Cara Mengembalikan Makna Bahagia
🌱 1. Sadari Bahwa Media Sosial adalah Kurasi
Apa yang kamu lihat bukan realita penuh, melainkan versi yang telah dipilih.
📵 2. Batasi Konsumsi, Bukan Sekadar Waktu
Lebih penting memilih konten yang sehat daripada sekadar mengurangi durasi.
🧠 3. Bangun Standar Bahagia Sendiri
Tentukan kebahagiaan berdasarkan nilai pribadi, bukan tren digital.
🤝 4. Kembali ke Koneksi Nyata
Hubungan nyata memberikan kepuasan emosional yang tidak bisa digantikan layar.
💬 5. Jujur pada Diri Sendiri
Tidak semua hari harus terlihat bahagia—dan itu tidak apa-apa.
Penutup: Antara Realita dan Ilusi
Standar bahagia di media sosial adalah kombinasi antara realita dan konstruksi digital.

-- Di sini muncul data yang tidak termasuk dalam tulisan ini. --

-- ==== Sys2Proof/Machine/Engine.lean ====
section
/-! DEFINITION. The matrix engine at issue: format pairs and sums (R99, R114, R226, R227), gangs and their latch (R149,
R229, R230), batons (R231, R232), and CBLD (R97, R98). What they do later is in `EvEng.lean`. -/

namespace Sys2Proof.Machine

/-! ### What an MMA computes -/

/-- An accepted pair of formats: elements K of a row, the ratio, and whether the sum is an integer (R226). -/
structure MmaPair where
  k     : Nat
  ratio : Nat
  int   : Bool
  deriving DecidableEq, Repr

/-- The pairs of R226, in either order. -/
def mmaPair (x y : Nat) : Option MmaPair :=
  let fp8 := fun (f : Nat) => f == ET.e4m3 || f == ET.e5m2
  let fp16 := fun (f : Nat) => f == ET.fp16 || f == ET.bf16
  if x = y ∧ fp16 x = true then some ⟨64, 1, false⟩
  else if fp8 x && fp8 y then some ⟨128, 1, false⟩
  else if x = ET.i8 ∧ y = ET.i8 then some ⟨128, 1, true⟩
  else if x = ET.cb2 ∧ y = ET.cb2 then some ⟨512, 1, false⟩
  else if (x == ET.cb2 && (fp8 y || y == ET.i8)) || (y == ET.cb2 && (fp8 x || x == ET.i8)) then some ⟨128, 4, false⟩
  else if x = ET.e2m1 ∧ y = ET.e2m1 then some ⟨256, 1, false⟩
  else if x = ET.i4 ∧ y = ET.i4 then some ⟨256, 1, true⟩
  else none

/-- Element `k` of row `r` of a slot, decoded and scaled; rows at or above `srows` read as +0 (R95, R101, R224). -/
def OpSlot.elem (x : OpSlot) (tabs : SMap Word) (r k : Nat) : FVal :=
  if x.rows ≤ r then .fin false 0 0
  else
    let byte := fun (i : Nat) => (SMap.get 0 x.data (128 * r + i)).toNat
    let v : FVal :=
      if x.sfmt = ET.cb2 then
        let idx := byte (2 * (k / 8)) + 256 * byte (2 * (k / 8) + 1)
        (cb2Values idx (SMap.get 0 tabs (256 * x.table + idx / 256)).toNat).getD (k % 8) (.fin false 0 0)
      else if etBits x.sfmt = 16 then decodeVal x.sfmt (byte (2 * k) + 256 * byte (2 * k + 1))
      else if etBits x.sfmt = 4 then decodeVal x.sfmt (byte (k / 2) / 2 ^ (4 * (k % 2)) % 16)
      else decodeVal x.sfmt (byte k)
    if x.scaled then v.scaled (Scale.ofCode (SMap.get 0 x.scales (x.rowScales * r + k / blockElems x.geom)).toNat) else v

/-- The exact sum of a chunk's products; `none` where it is invalid (R108, R114). -/
def chunkSum (ps : List (Option FVal)) : Option FVal :=
  if ps.any (· == some .nan) then some .nan
  else if ps.any (· == none) then none
  else exactSum RM.rne (ps.filterMap id)

/-- One output element: its value and the flags, chunk by chunk of 32 (R114). -/
def mmaElem (int : Bool) (a b : Nat → FVal) : Nat → Nat → Word → Word × BitVec 4
  | _, 0, d => (d, 0)
  | c, n + 1, d =>
    let ks := upFrom (32 * c) 32
    if int then
      let t := ks.foldl (fun (t : Int) k => t + (a k).at 0 * (b k).at 0) 0
      mmaElem int a b (c + 1) n (d + BitVec.ofInt 32 t)
    else
      let r := accAdd d.toNat (chunkSum (ks.map fun k => (a k).mul (b k)))
      let (d2, f) := mmaElem int a b (c + 1) n (wd r.code)
      (d2, r.flags ||| f)

/-- The 1,024 new values of an accumulator, and the flags (R114, R227). The CB2 slot of a pair with ratio 4 gives the segment
that `mode.KS` selects (R226). -/
def mmaValues (p : MmaPair) (sa sb : OpSlot) (tabs : SMap Word) (ks : Nat) (acc : SMap Word) : SMap Word × BitVec 4 :=
  let off := fun (x : OpSlot) => if p.ratio = 4 ∧ x.sfmt = ET.cb2 then 128 * ks else 0
  let res := fun (n : Nat) => mmaElem p.int (fun k => sa.elem tabs (n / 32) (off sa + k)) (fun k => sb.elem tabs (n % 32) (off sb + k))
    0 (p.k / 32) (SMap.get 0 acc n)
  (SMap.tabulate 0 (fun n => (res n).1) 0 1024, (upFrom 0 1024).foldl (fun f n => f ||| (res n).2) 0)

/-! ### Gangs -/

/-- The stand of a grove with a `standid`. -/
def State.standById (s : State) (g i : Nat) : Option Nat := (s.standsOfGrove g).find? fun key => (s.stand key).standid == i

/-- Whether GANG takes a value (R229); a stand that the debugger has halted is one of its grove still. -/
def State.gangOk (s : State) (st : Stand) (x : DWord) : Bool :=
  let ms := gangMembers x
  decide (DWord.bits x 63 51 = 0 ∧ 1 ≤ gangN x ∧ gangN x ≤ 6 ∧ ms.Nodup) && (upFrom (gangN x) (6 - gangN x)).all (fun i => gangM x i == 0)
    && ms.contains st.standid && ms.all fun i => (s.standById st.grove i).isSome || (s.haltedIds st.grove).contains i

/-- Whether an MMA of a stand is lodged or has not finished, or one waits for its fills at the issue position of another path (R229). -/
def State.hasMma (s : State) (key idx : Nat) : Bool :=
  let st := s.stand key
  ((s.outsOf st.uid).any fun kv => match kv.2.work with
    | .mma .. => true
    | _ => false)
  || (pathIdx.any fun i => i != idx && (st.path i).filling)

/-- GANG (R229): its ILLEGAL holds the value, as its operation says (log entry 11). -/
def execGang (h : Hdr) (a : SReg) (s : State) : Out? :=
  gate (.gang h a) s fun e s =>
    let x := e.s a
    if !s.gangOk e.st x then e.raise s Cause.illegal x
    else if s.hasMma e.key e.idx then e.wait s .operand
    else e.commit (s.setStand e.key { e.st with gang := x })

/-- The MMAs lodged at the latch of a grove's leader (R230). -/
def State.latch (s : State) (g leader : Nat) : List (Nat × Out) :=
  s.outs.filter fun kv => !kv.2.orphan && (match kv.2.work with
    | .mma _ _ .lodged _ _ _ => (s.stand kv.2.st).grove == g && gangM (s.stand kv.2.st).gang 0 == leader
    | _ => false)

/-- A member of a rendezvous: its operation, or the MMA at the issue position. -/
structure MmaMember where
  op  : Nat
  out : Out
  deriving DecidableEq, Repr

/-- The names that an MMA gives its accumulator and slots. -/
def mmaRegs : Instr → Nat × Nat × Nat
  | .mma _ d a b => (d.toNat, a.toNat, b.toNat)
  | _ => (0, 0, 0)

/-- The traps of a member's formats and segment (R45, R226, R227). -/
def State.mmaTrap (s : State) (m : MmaMember) (sb : Nat) : Option (Nat × DWord) :=
  let c := s.core (coreOf m.out.st)
  let sa := match m.out.work with
    | .mma a _ _ _ _ _ => a
    | _ => 0
  let fa := (SMap.get {} c.oslots sa).sfmt
  let fb := (SMap.get {} c.oslots sb).sfmt
  match mmaPair fa fb with
  | none => some (Cause.format, dw (fa + field fb 8))
  | some p => if p.ratio ≤ modeKs m.out.mode then some (Cause.illmode, dw m.out.mode.toNat) else none

/-- The MMA of a member goes to the array: it is charged and counted, and the path goes on (R48, R149, R227). What of its charge is drawn
comes from the reservation of the member at issue, and returns to it (R155). -/
def State.queueMma (s : State) (sb drawn payer : Nat) (m : MmaMember) : State :=
  let work : Work := match m.out.work with
    | .mma a _ _ _ _ _ => .mma a sb .queued [] [] 0
    | w => w
  let s1 := (s.setOut m.op { m.out with
    work := work, vu := Config.chargeArray, drawn := drawn, payer := if payer = m.out.uid then none else some payer, ctr := .tiles,
    cyc := s.cycOf (coreOf m.out.st) }).modStand
    m.out.st fun st => { st.modPath m.out.path fun p => { p with filling := false } with tiles := st.tiles + 1 }
  match (({ s1 with cur := ⟨m.out.st, m.out.path, m.out.rpl⟩ }).env m.out.ins).commit { s1 with cur := ⟨m.out.st, m.out.path, m.out.rpl⟩ } with
  | .next t => { t with cur := s.cur }
  | _ => s1

/-- The charge of a rendezvous is 3 VU for each member, released when that member's MMA finishes; what was drawn covers the members in order
(R145, R149, R155); the member that completes the rendezvous comes first and the lodged ones follow in their order (DESIGN CHOICE; log entry 103). -/
def State.queueAll (s : State) (sb payer : Nat) : Nat → List MmaMember → State
  | _, [] => s
  | drawn, m :: ms => (s.queueMma sb (min Config.chargeArray drawn) payer m).queueAll sb payer (drawn - Config.chargeArray) ms

/-- A member of a failed rendezvous traps, and nothing of its MMA stays (R227); one that is in its handler takes a double trap (R256). -/
def State.failMma (s : State) (cause : Nat) (tval : DWord) (m : MmaMember) : State :=
  let s1 := s.dropOut m.op
  let st := s1.stand m.out.st
  let v := if cause = Cause.illmode then dw st.mode.toNat else tval
  s1.takeTrap m.out.st m.out.path m.out.pc m.out.rpl { cause := cause, tval := v, tmask := st.em m.out.path }

/-- The MMA at issue with all members of its gang at hand, itself last (R227, R228). It waits for the fills that issued before the members' own MMAs; of the
leader's B, before the leader's. Where members fail differently, all trap as the first that fails in the order of lodging (DESIGN CHOICE; log entry
106). -/
def Env.rendezvous (e : Env) (s : State) (sb : Nat) (others : List MmaMember) (me : Out) : Out? :=
  let all := others ++ [⟨s.nextId, me⟩]
  let slotOf := fun (m : MmaMember) => match m.out.work with
    | .mma a _ _ _ _ _ => a
    | _ => 0
  let total := Config.chargeArray * all.length
  let leader := ((others.find? fun m => (s.stand m.out.st).standid == gangM e.st.gang 0).map (·.op)).getD s.nextId
  if all.any (fun m => s.fillBefore e.core (slotOf m) m.op) || s.fillBefore e.core sb leader then
    e.wait (s.modStand e.key fun st => st.modPath e.idx fun p => { p with filling := true }) .counter
  else if all.any fun m => decide (depthOf (s.core e.core) .tiles ≤ (s.stand m.out.st).tiles) then e.wait s .counter
  else e.charge s Cls.array total 0 fun s1 drawn =>
    let noBaton := match (s.grove e.st.grove).mbat with
      | none => false
      | some i => i != gangM e.st.gang 0
    let fail : Option (Nat × DWord) := if noBaton then some (Cause.baton, e.st.gang) else all.findSome? fun m => s.mmaTrap m sb
    match fail with
    | some (c, v) =>
      let s2 := s1.releaseFixed { me with vu := total, drawn := drawn }
      .next (all.foldl (fun u m => u.failMma c v m) s2)
    | none => .next (s1.bump.queueAll sb e.st.uid drawn (⟨s1.nextId, me⟩ :: others))

/-- Whether an ALD of the stand that names an accumulator has not written it (R312). -/
def State.aldBusy (s : State) (uid : Nat) (d : AReg) : Bool :=
  (s.outsOf uid).any fun kv => match kv.2.ins with
    | .ald _ x _ _ => x == d
    | _ => false

/-- The codebook tables that the elements of some physical slots go through (R227). -/
def State.slotTables (s : State) (k : Nat) (ps : List Nat) : List Nat :=
  (ps.map (SMap.get {} (s.core k).oslots)).filterMap fun x => if x.sfmt = ET.cb2 then some x.table else none

/-- MMA (R149, R226–R230, R312); a failed CBLD of a table that it names itself raises its REMOTEDOWN here (R271). -/
def execMma (h : Hdr) (d : AReg) (a b : OReg) (s : State) : Out? :=
  gate (.mma h d a b) s fun e s =>
    let g := e.st.gang
    let lead := gangN g ≤ 1 ∨ gangM g 0 = e.st.standid
    match e.st.boundSlot a.toNat with
    | none => e.illegal s
    | some sa =>
      if lead ∧ (e.st.boundSlot b.toNat).isNone = true then e.illegal s
      else if s.aldBusy e.st.uid d then e.wait s .operand
      else
        let own := (e.st.boundSlot b.toNat).getD sa
        e.unlessFailed s true [] (s.slotTables e.core [sa, if lead then own else sa]) <|
        let me := { e.op s Cls.array 0 0 0 .none e.em (.mma sa (if lead then own else sa) .lodged [] [] 0) with mode := e.st.mode }
        if gangN g ≤ 1 then e.rendezvous s own [] me
        else
          let at_ := s.latch e.st.grove (gangM g 0)
          if at_.any fun kv => (s.stand kv.2.st).gang != g then e.raise s Cause.illegal g
          else if at_.any fun kv => kv.2.uid == e.st.uid then e.wait s .group
          else if e.full s .tiles then e.wait s .counter
          else if at_.length + 1 < gangN g then e.wait (s.bump.setOut s.nextId me) .group
          else
            let others := at_.map fun kv => (⟨kv.1, kv.2⟩ : MmaMember)
            let sb := if lead then own else ((others.find? fun m => (s.stand m.out.st).standid == gangM g 0).bind fun m =>
              match m.out.work with
              | .mma _ q _ _ _ _ => some q
              | _ => none).getD own
            e.rendezvous s sb others me

/-! ### Batons -/

/-- The holder of a baton of a grove, and the baton moved (R231). -/
def Grove.baton (g : Grove) (matrix : Bool) : Option Nat := if matrix then g.mbat else g.sbat
def Grove.setBaton (g : Grove) (matrix : Bool) (x : Option Nat) : Grove := if matrix then { g with mbat := x } else { g with sbat := x }

/-- The next live stand of the ring after position `pos`; none where no stand of the ring is left (R232). A stand that the debugger has halted
has not retired. -/
def State.nextInRing (s : State) (g ring pos : Nat) : Option Nat :=
  ((upFrom 1 ring).map fun i => (pos + i) % ring).find? fun i => (s.standById g i).isSome || (s.haltedIds g).contains i

/-- BTAKE (R232): an acquire at grove scope drops no copy (R168). -/
def execBtake (h : Hdr) (matrix : Bool) (s : State) : Out? :=
  gate (.btake h matrix) s fun e s =>
    match (s.grove e.st.grove).baton matrix with
    | none => e.raise s Cause.baton e.ins.tvalWord
    | some i =>
      if e.ker.ring ≤ e.st.standid then e.raise s Cause.baton e.ins.tvalWord
      else if i != e.st.standid then e.wait s .baton
      else e.commit (s.acquireCore e.core 1)

/-- BPASS (R232, R233): a release at grove scope waits for the stand's earlier accesses. -/
def execBpass (h : Hdr) (matrix : Bool) (s : State) : Out? :=
  gate (.bpass h matrix) s fun e s =>
    match (s.grove e.st.grove).baton matrix with
    | none => e.raise s Cause.baton e.ins.tvalWord
    | some i =>
      if e.ker.ring ≤ e.st.standid ∨ i ≠ e.st.standid then e.raise s Cause.baton e.ins.tvalWord
      else if !s.accessesDone e.st.uid then e.wait s .counter
      else e.commit (s.modGrove e.st.grove fun g => g.setBaton matrix (s.nextInRing e.st.grove e.ker.ring e.st.standid))

/-! ### CBLD -/

/-- What CBLD asks of its source (R98). -/
def cbldNeed : Need :=
  { width := fun _ => 1024, load := true, store := false, fmtOk := fun _ _ => true, win := fun _ => false }

/-- CBLD (R97, R98): it is charged before its address is translated. -/
def execCbld (h : Hdr) (tab : BitVec 3) (a : SReg) (s : State) : Out? :=
  gate (.cbld h tab a) s fun e s =>
    let va := e.s a
    if DWord.bits va 63 60 = 15 then e.raise s Cause.prot va
    else if va.toNat % 1024 ≠ 0 then e.raise s Cause.misalign va
    else match e.accessWait s true false with
      | some w => e.wait s w
      | none =>
        if e.full s .loads then e.wait s .counter
        else e.charge s Cls.replay Config.chargeReplay 0 fun s1 drawn =>
          let o := { e.op s1 Cls.replay Config.chargeReplay drawn 0 .loads e.whole (.cbld 0 va) with mode := 0 }
          match s1.access e.key true cbldNeed [(0, va)] with
          | (s2, .trap c v _) => e.trapFor (s2.releaseFixed o) c (e.flatTval c v) e.em
          | (s2, .go accs rest low) =>
            if rest ≠ 0 then e.park (s2.releaseFixed o) e.whole low none
            else e.commit (s2.issue { o with work := .cbld ((rowPas accs).headD 0) va, remote := s2.remoteOf (accs.map (·.pl)) })

end Sys2Proof.Machine
end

Ia tidak sepenuhnya palsu, tetapi juga tidak sepenuhnya nyata. Algoritma mungkin membentuk apa yang kita lihat, tetapi kita tetap punya kendali atas bagaimana kita menafsirkannya.
Pada akhirnya, kebahagiaan bukan tentang apa yang terlihat di layar— melainkan tentang apa yang benar-benar dirasakan ketika layar itu dimatikan.